- WHAT NEEDS TO BE DONE: Please transcribe exactly, and only, the lines of the data below between the line holding "def farJumpReal (sel" and the line holding "stored once both", inclusive.

- EXERCISE DATA:
-- ==== Sys2Proof/Machine/Control.lean ====
section
/-! DEFINITION. Control transfer (spec/46_control_transfer.md): JMP, Jcc, JCXZ, LOOP, CALL, RET. -/

namespace Sys2Proof.Machine

/-! ## Transfers within the segment (R560 to R573) -/

/-- The target of a relative transfer; with a 16-bit operand size it is truncated (R561, R562). -/
def relTarget (s : State) (disp : Dword) : Dword :=
  if s.ctx.op32 then s.ctx.nextEip + disp else (s.ctx.nextEip + disp) &&& 0xFFFF

/-- A transfer within the segment: the target is checked (R560). -/
def jumpNear (t : Dword) : Exec Unit := do
  let s ← getState
  checkTarget s.segs.cs.limit t (.protection 0)
  setNext t

/-- A relative transfer (R562, R563). -/
def jumpRelative (disp : Dword) : Exec Unit := do
  let s ← getState
  jumpNear (relTarget s disp)

/-- A call within the segment: the target is checked, then the return address is pushed (R571, R573). -/
def callNear (t : Dword) : Exec Unit := do
  let s ← getState
  checkTarget s.segs.cs.limit t (.protection 0)
  push s.opSize s.ctx.nextEip
  setNext t

/-- A return within the segment, which releases `imm` bytes more (R572). -/
def returnNear (imm : Nat) : Exec Unit := do
  let s ← getState
  let t ← peek 0 s.opSize.bytes
  checkTarget s.segs.cs.limit t (.protection 0)
  release (s.opSize.bytes + imm)
  setNext t

/-- A conditional jump (R566). -/
def jumpIf (c : Cond) (disp : Dword) : Exec Unit := do
  let s ← getState
  when_ (c.holds s.flags) (jumpRelative disp)

/-- LOOP, LOOPZ, LOOPNZ: the count is decremented, and the jump is taken while it is not 0 and a condition holds (R568
to R570). -/
def loopWhile (more : Flags → Bool) (disp : BitVec 8) : Exec Unit := do
  countDown
  let s ← getState
  when_ (countReg s != 0 && more s.flags) (jumpRelative (disp.signExtend 32))

/-! ## Far transfers in real and V86 mode (R581) -/

/-- A far JMP in real or V86 mode (R581). -/
def farJumpReal (sel : Word) (off : Dword) : Exec Unit := do
  let s ← getState
  checkTarget s.segs.cs.limit off (.protection 0)
  loadCodeReal sel
  setNext off

/-- A far CALL in real or V86 mode (R581): one push after the other, each with all its checks, and both stored once both
have passed them (R723). Where the second push shuts the processor down, the first one does not stand (DESIGN CHOICE, log
entry 63). -/
def farCallReal (sel : Word) (off : Dword) : Exec Unit := do
  let s ← getState
  checkTarget s.segs.cs.limit off (.protection 0)
  let cs ← selectorSlot s.opSize s.segs.cs.sel
  let vals := [cs, s.ctx.nextEip]
  let slots ← claimSlots s.opSize.bytes vals
  fillSlots slots vals
  loadCodeReal sel
  setNext off

/-- A far RET in real or V86 mode (R581). -/
def farReturnReal (imm : Nat) : Exec Unit := do
  let s ← getState
  let b := s.opSize.bytes
  let off ← peek 0 b
  let sel ← peek b 2
  checkTarget s.segs.cs.limit off (.protection 0)
  release (2 * b + imm)
  loadCodeReal (low16 sel)
  setNext off

/-! ## Far transfers in protected mode (R582 to R593) -/

/-- The privilege and presence checks of a far transfer to a code segment (R583). -/
def checkCode (sel : Word) (d : Desc) : Exec Unit := do
  let s ← getState
  let a := d.attr
  require (if a.conforming then decide (a.dpl.toNat ≤ s.sys.cpl.toNat)
           else decide (rpl sel ≤ s.sys.cpl.toNat) && decide (a.dpl = s.sys.cpl)) (.protection (selCode sel))
  require a.p (.notPresent (selCode sel))

/-- A far JMP to a code segment (R583). -/
def farJumpCode (sel : Word) (d : Desc) (off : Dword) : Exec Unit := do
  let s ← getState
  checkCode sel d
  checkTarget d.limit off (.protection 0)
  loadCode sel s.sys.cpl d
  setNext off

/-- A far CALL to a code segment (R584). -/
def farCallCode (sel : Word) (d : Desc) (off : Dword) : Exec Unit := do
  let s ← getState
  checkCode sel d
  checkTarget d.limit off (.protection 0)
  let cs ← selectorSlot s.opSize s.segs.cs.sel
  let vals := [cs, s.ctx.nextEip]
  checkPushes 2 s.opSize.bytes (stackPtr s)
  let slots ← claimSlots s.opSize.bytes vals
  loadCode sel s.sys.cpl d
  fillSlots slots vals
  setNext off

/-- The code segment that a call gate names, with the checks on the gate and on it (R590). -/
def gateTarget (sel : Word) (g : Desc) : Exec Desc := do
  let s ← getState
  require (decide (s.sys.cpl.toNat ≤ g.attr.dpl.toNat) && decide (rpl sel ≤ g.attr.dpl.toNat))
    (.protection (selCode sel))
  require g.attr.p (.notPresent (selCode sel))
  let csel := g.gateSel
  require (!isNull csel) (.protection 0)
  let c ← readDesc csel (.protection (selCode csel))
  require c.attr.isCode (.protection (selCode csel))
  require (decide (c.attr.dpl.toNat ≤ s.sys.cpl.toNat)) (.protection (selCode csel))
  require c.attr.p (.notPresent (selCode csel))
  pure c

- RESULT BELOW:
def farJumpReal (sel : Word) (off : Dword) : Exec Unit := do
  let s ← getState
  checkTarget s.segs.cs.limit off (.protection 0)
  loadCodeReal sel
  setNext off

/-- A far CALL in real or V86 mode (R581): one push after the other, each with all its checks, and both stored once both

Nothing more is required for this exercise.